| DIRECTIONS |
If a line comes after the one containing "1, 524288⟩, .addi", leave it out; copy every line before it, and that line too, exactly as written, starting from the first line of the entries.

Segment Start: THE RECORDS

theorem test_tasksAndSystem_words : decodesTo ([
    (0x0000000002E03740, 0, .tspawn ⟨⟨5, true⟩, .a 6⟩),
    (0x0000000002E03750, 0, .tsadv ⟨⟨5, true⟩, .a 6⟩),
    (0x0000000002E0378C, 0, .taild ⟨⟨5, true⟩, .a 6⟩),
    (0x0000000002E03790, 0, .cfetch ⟨⟨5, true⟩, .a 6⟩),
    (0x0000000002E03794, 0, .vevict ⟨⟨5, true⟩, .a 6⟩),
    (0x0000000002E037B4, 0, .csave ⟨⟨5, true⟩, .a 6⟩),
    (0x0000000002E037B8, 0, .crest ⟨⟨5, true⟩, .a 6⟩),
    (0x0000000000003744, 0, .tcommit ⟨⟨5, true⟩⟩),
    (0x0000000000003748, 0, .tend ⟨⟨5, true⟩⟩),
    (0x000000000000374C, 0, .tabort ⟨⟨5, true⟩⟩),
    (0x0000000000003788, 0, .retd ⟨⟨5, true⟩⟩),
    (0x00000000000037AC, 0, .uiret ⟨⟨5, true⟩⟩),
    (0x00000000000037B0, 0, .tret ⟨⟨5, true⟩⟩),
    (0x00000000000037C4, 0, .waite ⟨⟨5, true⟩⟩),
    (0x00000000000037C8, 0, .bkpt ⟨⟨5, true⟩⟩),
    (0x00000000000037CC, 0, .snap ⟨⟨5, true⟩⟩),
    (0x000000001C613754, 0, .tscmp ⟨⟨5, true⟩, .w 4, .w 6, .w 7⟩),
    (0x000000001C603758, 0, .rinv ⟨⟨5, true⟩, .w 6, .w 7⟩),
    (0x000000001C6037BC, 0, .ttld ⟨⟨5, true⟩, .w 6, .w 7⟩),
    (0x000000001C6037C0, 0, .ttst ⟨⟨5, true⟩, .w 6, .w 7⟩)] ++ [
    (0xFFFFFFFA03F03780, 0, .calld ⟨⟨5, true⟩, 4095, .const 7 131066⟩),
    (0x0010000000603784, 0, .calldr ⟨⟨5, true⟩, 1, .w 6⟩),
    (0x0000000000613798, 0, .vprobe ⟨⟨5, true⟩, .w 4, .w 6⟩),
    (0x0000000F006037A0, 0, .mtsr ⟨⟨5, true⟩, .cwin 7, .w 6⟩),
    (0x0000001B000137A4, 0, .mfsr ⟨⟨5, true⟩, .w 4, .mpdst 3⟩),
    (0x00000FFF000037A8, 0, .trap ⟨⟨5, true⟩, 4095⟩)]) = true := by decide +kernel

/-! ## Ill-formed instructions: one for each check of WellFormed.lean -/

/-- A guard that always passes. -/
def gd0 : Guard := ⟨0, false⟩

/-- R45, R49, R41: a constant-window operand may not be written, nor may two fields hold one; classes do not mix; an immediate
fits its field and meets no constant-window operand in a 64-bit form. -/
theorem test_ill_formed_registers :
    ([.add ⟨gd0, .const 0 0, .w 1, .w 2⟩, .add ⟨gd0, .w 0, .const 0 0, .const 1 0⟩, .add ⟨gd0, .w 0, .a 1, .w 2⟩,
      .mov ⟨gd0, .const 0 0, .w 1⟩, .mov ⟨gd0, .a 1, .w 1⟩, .addi ⟨gd0, .l64, .const 0 0, .w 1, 0⟩,
      .addi ⟨gd0, .l64, .w 1, .w 1, 524288⟩, .addi ⟨gd0, .l96, .w 1, .w 1, 2147483648⟩, .addi ⟨gd0, .l64, .w 1, .const 0 0, 0⟩,
      .addi ⟨gd0, .l64, .w 1, .a 1, 0⟩, .movi ⟨gd0, .l64, .const 0 0, 0⟩, .movi ⟨gd0, .l96, .w 0, 2147483648⟩,
      .bitc ⟨gd0, .clz, .a 1, .w 1⟩, .fadd ⟨gd0, .f32, .a 1, .w 1, .w 2⟩, .ffma ⟨gd0, .f32, .w 1, .w 2, .const 0 0, .const 0 1⟩,
      .fsqrt ⟨gd0, .f32, .w 1, .a 1⟩, .fcvt ⟨gd0, .f32, .f16, .rne, false, .a 1, .w 1⟩, .mtsr ⟨gd0, .tsr, .const 0 0⟩,
      .mfsr ⟨gd0, .const 0 0, .tsr⟩] : List Instr).all (fun i => !i.wf) = true := by decide +kernel

/-- R52, R53, R162 to R164, R173, R179: conditions, fields and guards of compares, bit fields, shifts and branches. -/
theorem test_ill_formed_scalar :
    ([.cmp ⟨gd0, .un, 1, .w 1, .w 2⟩, .cmp ⟨gd0, .eq, 1, .a 1, .w 2⟩, .cmpi ⟨gd0, .or, .l64, 1, .w 1, 0⟩,
      .cmpi ⟨gd0, .eq, .l64, 1, .const 0 0, 0⟩, .sel ⟨gd0, 1, .w 1, .a 1, .w 2⟩, .sel ⟨gd0, 1, .a 1, .w 1, .w 2⟩,
      .extr ⟨gd0, false, .l64, .w 1, .w 2, 0x1000⟩, .extr ⟨gd0, false, .l64, .w 1, .w 2, 60 + 64 * 4⟩,
      .insr ⟨gd0, .l64, .q, .w 2, 0⟩, .insr ⟨gd0, .l64, .g 0, .w 2, 0⟩, .shli ⟨gd0, .l64, .w 1, .w 2, 64⟩,
      .shri ⟨gd0, .l64, .w 1, .w 2, 64⟩, .sari ⟨gd0, .l64, .w 1, .w 2, -1⟩, .br ⟨gd0, .l128, 0⟩, .bp ⟨gd0, .l128, 1, 0⟩,
      .bz ⟨⟨1, false⟩, .l64, .a 1, 0⟩, .bz ⟨gd0, .l64, .const 0 0, 0⟩, .beq ⟨gd0, .l64, .a 1, .w 1, 0⟩,
      .beq ⟨⟨1, false⟩, .l64, .a 1, .a 2, 0⟩, .loopr ⟨gd0, .l64, .q, 0⟩, .loopr ⟨gd0, .l64, .a 0, 0⟩,
      .brx ⟨⟨1, false⟩, .a 1⟩, .fcmp ⟨gd0, .ltu, .f32, 1, .w 1, .w 2⟩, .fcmp ⟨gd0, .lt, .f32, 1, .a 1, .w 2⟩] :
      List Instr).all (fun i => !i.wf) = true := by decide +kernel

/-- R49, R52, R109, R137, R231: sizes, orders, bases, data and destinations of memory, copy and queue instructions. -/
theorem test_ill_formed_memory :
    ([.ld ⟨gd0, .d, true, false, .l64, .q, .a 1, 0⟩, .ld ⟨gd0, .d, false, false, .l128, .q, .a 1, 0⟩,
      .ld ⟨gd0, .v, false, false, .l64, .a 1, .a 1, 0⟩, .ld ⟨gd0, .d, false, false, .l64, .w 1, .a 1, 0⟩,
      .ld ⟨gd0, .d, false, false, .l64, .q, .w 1, 0⟩, .ldx ⟨gd0, .d, false, false, .q, .a 1, .w 1⟩,
      .st ⟨gd0, .d, false, .l64, .a 1, 0, .w 1⟩, .st ⟨gd0, .v, false, .l64, .a 1, 0, .a 1⟩, .stx ⟨gd0, .v, false, .a 1, .a 2, .a 3⟩,
      .stx ⟨gd0, .d, false, .const 0 0, .a 2, .const 0 1⟩, .lds ⟨gd0, .d, false, true, .l64, .q, .a 1, 0⟩,
      .sts ⟨gd0, .d, true, .l64, .a 1, 0, .q⟩, .ldsx ⟨gd0, .d, false, true, .q, .a 1, .a 2⟩, .stsx ⟨gd0, .d, true, .a 1, .a 2, .q⟩,
      .ldfe ⟨gd0, false, .l64, .w 1, .a 1, 0⟩, .stf ⟨gd0, false, .l64, .a 1, 0, .w 1⟩, .sete ⟨gd0, false, .l64, .w 1, 0⟩,
      .bcpost ⟨gd0, true, .l64, .a 1, 0, .q⟩, .bcrd ⟨gd0, .w 1, .a 1⟩, .afadd ⟨gd0, true, .none, .q, .a 1, .q⟩,
      .aadd ⟨gd0, true, .none, .q, .a 1, .w 1⟩, .acas ⟨gd0, true, .none, .q, .a 1, .const 0 0, .const 0 1⟩,
      .pfh ⟨gd0, .l64, .w 1, 0⟩, .cpy ⟨gd0, .w 1, 0, 0⟩, .cpy ⟨gd0, .a 1, 13, 0⟩, .cwait ⟨gd0, .w 1, 0⟩,
      .cwait ⟨gd0, .const 0 0, 0⟩, .ctest ⟨gd0, .l64, .w 1, .a 1, 0⟩, .cstat ⟨gd0, .l64, .w 1, 0⟩,
      .bind ⟨gd0, .w 1, .a 1, .a 2⟩, .unbind ⟨gd0, .w 1⟩, .qput ⟨gd0, .w 1, .a 1⟩, .qget ⟨gd0, .a 1, .w 1⟩] :
      List Instr).all (fun i => !i.wf) = true := by decide +kernel

/-- R52, R54, R187, R192, R212, R278 and R56: types, lanes and registers of vector and engine instructions, a digest offset, a
code that is not reserved. -/
theorem test_ill_formed_vector :
    ([.vdiv ⟨gd0, .i32, 0, false, .v 0, .v 1, .v 2⟩, .vfma ⟨gd0, .i32, 0, false, .v 0, .v 1, .v 2, .v 3⟩,
      .vfms ⟨gd0, .u8, 0, false, .v 0, .v 1, .v 2, .v 3⟩, .vfnma ⟨gd0, .i64, 0, false, .v 0, .v 1, .v 2, .v 3⟩,
      .vsqrt ⟨gd0, .i32, 0, false, .v 0, .v 1⟩, .vrcp ⟨gd0, .i32, 0, false, .v 0, .v 1⟩, .vrsq ⟨gd0, .i32, 0, false, .v 0, .v 1⟩,
      .vexp ⟨gd0, .i32, 0, false, .v 0, .v 1⟩, .vlog ⟨gd0, .i32, 0, false, .v 0, .v 1⟩, .vshl ⟨gd0, .f32, 0, false, .v 0, .v 1, .v 2⟩,
      .vshr ⟨gd0, .f16, 0, false, .v 0, .v 1, .v 2⟩, .vsar ⟨gd0, .bf16, 0, false, .v 0, .v 1, .v 2⟩,
      .vcmp ⟨gd0, .un, .i32, 0, false, 1, .v 0, .v 1⟩, .vcmp ⟨gd0, .ltu, .f32, 0, false, 1, .v 0, .v 1⟩,
      .vcmp ⟨gd0, .eq, .f32, 1, false, 1, .q, .v 1⟩, .vbcast ⟨gd0, .f32, 0, false, .v 0, .a 1⟩,
      .vins ⟨gd0, false, .l64, .q, .w 1, 0⟩, .vins ⟨gd0, false, .l64, .v 1, .a 1, 0⟩, .vins ⟨gd0, false, .l64, .v 1, .const 0 0, 0⟩,
      .vext ⟨gd0, false, false, .l64, .a 1, .v 1, 0⟩, .vrot ⟨gd0, .i64, 0, false, .l64, .v 0, .v 1, 8⟩, .vradd ⟨gd0, .f32, 0, .a 1, .v 1⟩,
      .vdot ⟨gd0, .f32, 0, .const 0 0, .v 1, .v 2⟩, .mpop ⟨gd0, .f32, .a 1, 1⟩, .cvt ⟨gd0, .rne, false, .a 1, .w 1⟩,
      .vpack ⟨gd0, .rne, false, .v 0, .v 1, .a 1⟩, .vunpk ⟨gd0, .v 0, .v 1, .a 1⟩, .cvld ⟨gd0, .v 0, .const 0 0, .const 0 1⟩,
      .cvst ⟨gd0, .a 1, .w 1, .v 0⟩, .mma ⟨gd0, 0, none, .q, .w 1⟩, .mma ⟨gd0, 0, none, .w 1, .a 1⟩, .ard ⟨gd0, .v 0, .a 1⟩,
      .seed ⟨gd0, .a 1⟩, .aclr ⟨gd0, .a 1, .w 1⟩, .mgrp ⟨gd0, .a 1⟩, .amask ⟨gd0, .w 1, .a 1⟩, .grule ⟨gd0, .a 1⟩,
      .grd ⟨gd0, .a 1, .w 1⟩, .tscmp ⟨gd0, .const 0 0, .w 1, .w 2⟩, .vprobe ⟨gd0, .const 0 0, .w 1⟩, .rinv ⟨gd0, .const 0 0, .const 0 1⟩,
      .calld ⟨gd0, 0, .const 0 131067⟩, .reservedOpcode 0, .reservedOpcode 0x3F] :
      List Instr).all (fun i => !i.wf) = true := by decide +kernel

/-! ## A small state: one slot, bound to task 1 -/

/-- What a next state satisfies. -/
def after (o : Host.Outcome State Fault Refusal) (p : State → Bool) : Bool := match o with | .next t => p t | _ => false

/-- All hold. -/
def allOf (l : List Bool) : Bool := l.all id

/-- A committed core task on a slot. -/
def task (n : Nat) : Task := {
  words := List.replicate 32 0, inst := 0, vf := 0, asid := 0, die := 0, tile := 0, slots := [n], ended := [],
  committed := true, clearing := false, escrow := [], reads := [], spawner := none, watched := false, hash := none,
  twin := none, misses := 0, out := [], used := [], gifts := [], saved := false, tensors := [] }

/-- Slot n issues: 0 is on the M core of tile 0 of die 0, 16 on its V core, 32 on its A core. -/
def here (n : Nat) (h : Half) (f : Slot → Slot) : State :=
  State.setSlot { State.reset with stage := 7, cur := ⟨n, h⟩, tasks := [(1, task n)], nextTask := 2 } n
    (f { Slot.reset with bound := true, task := 1 })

Segment End: THE RECORDS

| SOLUTION BELOW |
theorem test_tasksAndSystem_words : decodesTo ([
    (0x0000000002E03740, 0, .tspawn ⟨⟨5, true⟩, .a 6⟩),
    (0x0000000002E03750, 0, .tsadv ⟨⟨5, true⟩, .a 6⟩),
    (0x0000000002E0378C, 0, .taild ⟨⟨5, true⟩, .a 6⟩),
    (0x0000000002E03790, 0, .cfetch ⟨⟨5, true⟩, .a 6⟩),
    (0x0000000002E03794, 0, .vevict ⟨⟨5, true⟩, .a 6⟩),
    (0x0000000002E037B4, 0, .csave ⟨⟨5, true⟩, .a 6⟩),
    (0x0000000002E037B8, 0, .crest ⟨⟨5, true⟩, .a 6⟩),
    (0x0000000000003744, 0, .tcommit ⟨⟨5, true⟩⟩),
    (0x0000000000003748, 0, .tend ⟨⟨5, true⟩⟩),
    (0x000000000000374C, 0, .tabort ⟨⟨5, true⟩⟩),
    (0x0000000000003788, 0, .retd ⟨⟨5, true⟩⟩),
    (0x00000000000037AC, 0, .uiret ⟨⟨5, true⟩⟩),
    (0x00000000000037B0, 0, .tret ⟨⟨5, true⟩⟩),
    (0x00000000000037C4, 0, .waite ⟨⟨5, true⟩⟩),
    (0x00000000000037C8, 0, .bkpt ⟨⟨5, true⟩⟩),
    (0x00000000000037CC, 0, .snap ⟨⟨5, true⟩⟩),
    (0x000000001C613754, 0, .tscmp ⟨⟨5, true⟩, .w 4, .w 6, .w 7⟩),
    (0x000000001C603758, 0, .rinv ⟨⟨5, true⟩, .w 6, .w 7⟩),
    (0x000000001C6037BC, 0, .ttld ⟨⟨5, true⟩, .w 6, .w 7⟩),
    (0x000000001C6037C0, 0, .ttst ⟨⟨5, true⟩, .w 6, .w 7⟩)] ++ [
    (0xFFFFFFFA03F03780, 0, .calld ⟨⟨5, true⟩, 4095, .const 7 131066⟩),
    (0x0010000000603784, 0, .calldr ⟨⟨5, true⟩, 1, .w 6⟩),
    (0x0000000000613798, 0, .vprobe ⟨⟨5, true⟩, .w 4, .w 6⟩),
    (0x0000000F006037A0, 0, .mtsr ⟨⟨5, true⟩, .cwin 7, .w 6⟩),
    (0x0000001B000137A4, 0, .mfsr ⟨⟨5, true⟩, .w 4, .mpdst 3⟩),
    (0x00000FFF000037A8, 0, .trap ⟨⟨5, true⟩, 4095⟩)]) = true := by decide +kernel

/-! ## Ill-formed instructions: one for each check of WellFormed.lean -/

/-- A guard that always passes. -/
def gd0 : Guard := ⟨0, false⟩

/-- R45, R49, R41: a constant-window operand may not be written, nor may two fields hold one; classes do not mix; an immediate
fits its field and meets no constant-window operand in a 64-bit form. -/
theorem test_ill_formed_registers :
    ([.add ⟨gd0, .const 0 0, .w 1, .w 2⟩, .add ⟨gd0, .w 0, .const 0 0, .const 1 0⟩, .add ⟨gd0, .w 0, .a 1, .w 2⟩,
      .mov ⟨gd0, .const 0 0, .w 1⟩, .mov ⟨gd0, .a 1, .w 1⟩, .addi ⟨gd0, .l64, .const 0 0, .w 1, 0⟩,
      .addi ⟨gd0, .l64, .w 1, .w 1, 524288⟩, .addi ⟨gd0, .l96, .w 1, .w 1, 2147483648⟩, .addi ⟨gd0, .l64, .w 1, .const 0 0, 0⟩,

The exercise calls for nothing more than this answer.